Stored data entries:
/-- Settles O25: the answer is `readOut`, each byte of which is the old one or the one that the ENCODE leaves. -/
theorem outReadAnswersOldOrNewBytes : Obligations.OutReadAnswersOldOrNewBytes := by
  intro s n a rest hplan
  refine ⟨s.readOut n.bytes a, ⟨(State.spendDraws n.bytes { s with schedule := rest }).draws, ?_⟩, fun k hk => ?_,
    fun k hn hk => (byteOf_readOut s n a hk).trans (if_neg (by omega))⟩
  · rw [step_of_host hplan, hostAccess, spendDraws_frame]
    rfl
  · have hread : byteOf (s.readOut n.bytes a) k = s.readOutByte (s.draws + k) (a + k) :=
      (byteOf_readOut s n a (Nat.lt_of_lt_of_le hk n.bytes_le)).trans (if_pos hk)
    rcases readOutByte_cases s (s.draws + k) (a + k) with hold | ⟨hb, hword, hbelow, hnew⟩
    · exact .inl (hread.trans hold)
    · obtain ⟨t, ht⟩ := exec_answers_next .encode s
      exact .inr ⟨hb, hword, hbelow, t, ht, (hread.trans hnew).trans (outByte_exec_encode ht (a + k)).symm⟩

/-! ### Writes that race a DECODE (20_memory.md R71) -/

@[simp] theorem writeIn_pend (s : State) (a : Nat) (v : Word) (n : Nat) : (s.writeIn a v n).pend = s.pend := by
  rw [writeIn_frame]

@[simp] theorem writeIn_schedule (s : State) (a : Nat) (v : Word) (n : Nat) :
    (s.writeIn a v n).schedule = s.schedule := by
  rw [writeIn_frame]

/-- After a write of n bytes a DECODE in flight sees, in each byte, its former value or the one written to it. -/
theorem decodeByte_writeIn {s : State} (hd : s.decodeInFlight = true) (a : Nat) (v : Word) (n x : Nat) :
    (s.writeIn a v n).decodeByte x = s.decodeByte x ∨
    (a ≤ x ∧ x < a + n ∧ x < s.params.inCap ∧ (s.writeIn a v n).decodeByte x = byteOf v (x - a)) := by
  induction n with
  | zero => exact .inl rfl
  | succ n ih =>
    rw [State.writeIn]
    rcases decodeByte_writeInByte (s.writeIn a v n) (a + n) (byteOf v n) x (by rw [writeIn_decodeInFlight, hd]) with
      hkept | ⟨rfl, hcap, hnew⟩
    · rw [hkept]
      exact ih.imp_right fun ⟨hlow, hhigh, hcap, hseen⟩ => ⟨hlow, by omega, hcap, hseen⟩
    · rw [writeIn_params] at hcap
      exact .inr ⟨by omega, by omega, hcap, by rw [hnew, Nat.add_sub_cancel_left]⟩

/-- The turn in which the host writes `w.2.2` to IN at `w.2.1`. -/
def inWriteTurn (w : Size × Nat × Word) : Turn := .host (.inWrite w.1 w.2.1 w.2.2)

/-- One racing write is a step after which the same DECODE is still in flight. -/
theorem step_of_racing_write {s : State} {w : Size × Nat × Word} {rest : List Turn} (hd : s.decodeInFlight = true)
    (hplan : s.schedule = inWriteTurn w :: rest) :
    ∃ t, step s = .next t ∧ t.decodeInFlight = true ∧ t.schedule = rest ∧ t.pend = s.pend ∧ t.params = s.params ∧
      ∀ x, t.decodeByte x = s.decodeByte x ∨
        (w.2.1 ≤ x ∧ x < w.2.1 + w.1.bytes ∧ x < s.params.inCap ∧ t.decodeByte x = byteOf w.2.2 (x - w.2.1)) :=
  ⟨_, step_of_host hplan, (writeIn_decodeInFlight ..).trans hd, writeIn_schedule .., writeIn_pend .., writeIn_params ..,
    decodeByte_writeIn (s := { s with schedule := rest }) hd w.2.1 w.2.2 w.1.bytes⟩

/-- By induction on the writes: each keeps the DECODE in flight, and gives it in each byte the old value or its own. -/
theorem steps_of_racing_writes (writes : List (Size × Nat × Word)) (rest : List Turn) {s : State}
    (hd : s.decodeInFlight = true) (hplan : s.schedule = writes.map inWriteTurn ++ rest) :
    ∃ t, steps writes.length s = .next t ∧ t.schedule = rest ∧ t.pend = s.pend ∧
      ∀ x, t.decodeByte x = s.decodeByte x ∨
        ∃ w ∈ writes, w.2.1 ≤ x ∧ x < w.2.1 + w.1.bytes ∧ x < s.params.inCap ∧
          t.decodeByte x = byteOf w.2.2 (x - w.2.1) := by
  induction writes generalizing s with
  | nil => exact ⟨s, rfl, hplan, rfl, fun _ => .inl rfl⟩
  | cons w writes ih =>
    obtain ⟨u, hu, hdu, hplanu, hpendu, hparams, hfirst⟩ := step_of_racing_write hd hplan
    obtain ⟨t, ht, hrest, hpend, hseen⟩ := ih hdu hplanu
    refine ⟨t, (steps_of_step _ hu).trans ht, hrest, hpend.trans hpendu, fun x => ?_⟩
    rcases hseen x with hkept | ⟨w', hw', hreached⟩
    · rw [hkept]
      exact (hfirst x).imp_right fun hwritten => ⟨w, List.mem_cons_self, hwritten⟩
    · rw [hparams] at hreached
      exact .inr ⟨w', List.mem_cons_of_mem _ hw', hreached⟩
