-- ==== Sys2Proof/Laws/Exchange.lean ====
section
/-! SUPPORT. What one exchange, one select and one deselect can do, said once. -/

namespace Sys2Proof.Machine

/-- An answer of the device is never `ERR`. -/
theorem deviceAnswer_ne_err (c : Config) (d : Device) (n : Nat) : (deviceAnswer c d n).1 ≠ .err := by
  unfold deviceAnswer drawByte drawStatus
  repeat' split
  all_goals simp

/-- A byte the device takes changes its frame and whether it ignores it, nothing else. -/
theorem deviceTake_eq (tx : Byte) (d : Device) :
    ∃ fr ign, deviceTake tx d = { d with fr := fr, ign := ign } ∧ (fr = d.fr ∨ fr = d.fr ++ [tx]) := by
  unfold deviceTake
  split
  · exact ⟨_, _, rfl, .inr rfl⟩
  · exact ⟨d.fr, d.ign, rfl, .inl rfl⟩

/-- A cut frame changes whether the device ignores it, and the latch at most. -/
theorem deviceCut_eq (d : Device) : ∃ ign wel, deviceCut d = { d with ign := ign, wel := wel } := by
  unfold deviceCut
  split
  · exact ⟨d.ign, d.wel, rfl⟩
  · exact ⟨true, d.wel, rfl⟩
  · exact ⟨true, _, rfl⟩

/-- A failed exchange at any device: its frame is as before or has one byte more; `ign` and the latch may change, nothing else. -/
theorem deviceFail_eq (tx : Byte) (d : Device) :
    ∃ fr ign wel, deviceFail tx d = { d with fr := fr, ign := ign, wel := wel } ∧ (fr = d.fr ∨ fr = d.fr ++ [tx]) := by
  unfold deviceFail
  split
  · split
    · obtain ⟨ign, wel, e⟩ := deviceCut_eq d
      exact ⟨d.fr, ign, wel, by rw [e], .inl rfl⟩
    · obtain ⟨fr, ign, e, h⟩ := deviceTake_eq tx d
      obtain ⟨ign', wel, e'⟩ := deviceCut_eq (deviceTake tx d)
      exact ⟨fr, ign', wel, by rw [e', e], h⟩
  · exact ⟨d.fr, d.ign, d.wel, rfl, .inl rfl⟩

/-- One exchange: either `ERR` with a failed exchange at the device, or a byte with the device having taken `tx`. -/
theorem transfer_cases (tx : Byte) (s : State) :
    transfer tx s = (.err, { s with dev := deviceFail tx s.dev, script := s.script.tail }) ∨
      ∃ r d, r ≠ .err ∧
        transfer tx s = (r, { s with dev := deviceTake tx s.dev, script := s.script.tail, draws := d }) := by
  unfold transfer
  simp only
  split
  · exact .inr ⟨_, _, deviceAnswer_ne_err _ _ _, rfl⟩
  · exact .inr ⟨_, _, deviceAnswer_ne_err _ _ _, rfl⟩
  · next b _ => exact .inr ⟨.byte b, _, by simp, rfl⟩
  · exact .inl rfl

/-- With the device answering, one exchange is the device's own. -/
theorem transfer_quiet {s : State} (h : quiet s) (tx : Byte) :
    transfer tx s = ((deviceAnswer s.cfg s.dev s.draws).1,
      { s with dev := deviceTake tx s.dev, script := s.script.tail, draws := (deviceAnswer s.cfg s.dev s.draws).2 }) := by
  unfold transfer
  simp only
  unfold quiet at h
  cases e : s.script with
  | nil => rfl
  | cons a rest =>
    rw [e] at h
    rw [h a List.mem_cons_self]
    rfl

theorem quiet_tail {s t : State} (h : quiet s) (e : t.script = s.script.tail) : quiet t := by
  intro a ha
  rw [e] at ha
  exact h a (List.mem_of_mem_tail ha)

/-- The same with the event the sequencer emits. -/
theorem exchange_cases (tx : Byte) (s : State) :
    exchange tx s =
        (.err, { s with dev := deviceFail tx s.dev, script := s.script.tail, trace := s.trace ++ [.xfer tx .err] }) ∨
      ∃ r d, r ≠ .err ∧ exchange tx s =
        (r, { s with dev := deviceTake tx s.dev, script := s.script.tail, draws := d, trace := s.trace ++ [.xfer tx r] }) := by
  unfold exchange emit
  obtain h | ⟨r, d, hr, h⟩ := transfer_cases tx s
  · exact .inl (by rw [h])
  · exact .inr ⟨r, d, hr, by rw [h]⟩

/-- Sending a byte: on `ERR` the raise of 60_exceptions.md R216, otherwise the next phase. -/
theorem sendByte_cases (tx : Byte) (p : Phase) (s : State) :
    sendByte tx p s =
        raise .transportError
          { s with dev := deviceFail tx s.dev, script := s.script.tail, trace := s.trace ++ [.xfer tx .err] } ∨
      ∃ r d, r ≠ .err ∧ sendByte tx p s =
        { s with dev := deviceTake tx s.dev, script := s.script.tail, draws := d, trace := s.trace ++ [.xfer tx r], phase := p } := by
  unfold sendByte
  obtain h | ⟨r, d, hr, h⟩ := exchange_cases tx s
  · exact .inl (by rw [h])
  · refine .inr ⟨r, d, hr, ?_⟩
    rw [h]
    cases r with
    | byte b => rfl
    | status st => rfl
    | err => exact absurd rfl hr

/-- What a starting write cycle changes: `wip`, and the model's schedule (log 6). -/
theorem startCycle_eq (s : State) : ∃ c cs n,
    startCycle s = { s with dev := { s.dev with wip := true, cycle := c }, cycles := cs, cycleCount := n } := by
  unfold startCycle
  split
  · exact ⟨_, _, s.cycleCount, rfl⟩
  · exact ⟨_, s.cycles, _, rfl⟩

/-- A deselect that answers: nothing but `dsel`, `wel`, the array and the write cycle can change (20_memory.md R70, R74), and a write
cycle that stores nothing is that of a frame without data (U7). -/
theorem deviceDeselect_cases {s t : State} (h : deviceDeselect s = .next t) :
    (∃ w, t = { s with dev := { s.dev with dsel := false, wel := w } }) ∨
      (∃ op ah al c cs n, s.dev.fr = [op, ah, al] ∧ wireOpOf op = some .write ∧ s.dev.model.emptyWrite = .cycling ∧
        t = { s with dev := { s.dev with dsel := false, wip := true, cycle := c }, cycles := cs, cycleCount := n }) ∨
      ∃ op ah al b bs c cs n, s.dev.fr = op :: ah :: al :: b :: bs ∧ wireOpOf op = some .write ∧ s.dev.ign = false ∧
        s.dev.wel = true ∧ s.dev.bp = 0 ∧
        t = { s with
          dev := { s.dev with
            dsel := false, wip := true, cycle := c,
            mem := storePage s.cfg (deviceAddr s.cfg (joinBytes ah al)) 0 (b :: bs) s.dev.mem }
          cycles := cs, cycleCount := n } := by
  unfold deviceDeselect at h
  simp only at h
  split at h
  · exact .inl ⟨s.dev.wel, by simpa using h.symm⟩
  next ign =>
  split at h
  · exact .inl ⟨s.dev.wel, by simpa using h.symm⟩
  next op rest fr =>
  split at h
  · split at h
    · exact .inl ⟨true, by simpa using h.symm⟩
    · exact .inl ⟨s.dev.wel, by simpa using h.symm⟩
  · next wop =>
    unfold commitWrite at h
    split at h
    · next ah al b bs =>
      split at h
      · next wel =>
        split at h
        · next bp =>
          simp only [Host.Outcome.next.injEq] at h
          obtain ⟨c, cs, n, e⟩ := startCycle_eq { s with
            dev := { s.dev with
              dsel := false, mem := storePage s.cfg (deviceAddr s.cfg (joinBytes ah al)) 0 (b :: bs) s.dev.mem } }
          exact .inr (.inr ⟨op, ah, al, b, bs, c, cs, n, fr, wop, by simpa using ign, wel, bp, h.symm.trans e⟩)
        · exact absurd h (by simp)
      · exact .inl ⟨s.dev.wel, by simpa using h.symm⟩
    · next ah al =>
      split at h
      · simp only [Host.Outcome.next.injEq] at h
        unfold commitEmpty at h
        split at h
        · exact .inl ⟨s.dev.wel, h.symm⟩
        · exact .inl ⟨false, h.symm⟩
        · next m =>
          obtain ⟨c, cs, n, e⟩ := startCycle_eq { s with dev := { s.dev with dsel := false } }
          exact .inr (.inl ⟨op, ah, al, c, cs, n, fr, wop, m, h.symm.trans e⟩)
      · exact .inl ⟨s.dev.wel, by simpa using h.symm⟩
    · exact .inl ⟨s.dev.wel, by simpa using h.symm⟩
  · exact .inl ⟨s.dev.wel, by simpa using h.symm⟩
  · exact .inl ⟨s.dev.wel, by simpa using h.symm⟩
  · exact .inl ⟨false, by simpa using h.symm⟩
  · exact absurd h (by simp)
  · exact absurd h (by simp)

/-- The sequencer's deselect: the device's, then the event (10_state.md R40, R26). -/
theorem doDeselect_cases {p : Phase} {s t : State} (h : doDeselect p s = .next t) :
    ∃ u, deviceDeselect s = .next u ∧ t = { u with trace := u.trace ++ [.desel u.cfg.csId], sel := false, phase := p } := by
  unfold doDeselect andThen at h
  split at h
  · next u e => exact ⟨u, e, by simpa [goto, emit] using h.symm⟩
  · exact absurd h (by simp)
  · exact absurd h (by simp)

theorem deviceTurn_idle {d : Device} (h : d.wip = false) : deviceTurn d = d := by
  cases d
  simp only at h
  subst h
  simp [deviceTurn, cycleEnds]

theorem cycleTick_idle {s : State} (h : s.dev.wip = false) : cycleTick s = s := by
  rw [cycleTick, deviceTurn_idle h]

end Sys2Proof.Machine
end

→ **Your assignment**
Tally up the lines in the records that contain the word "hparams" and give only the total.

→ **Exercise result**
2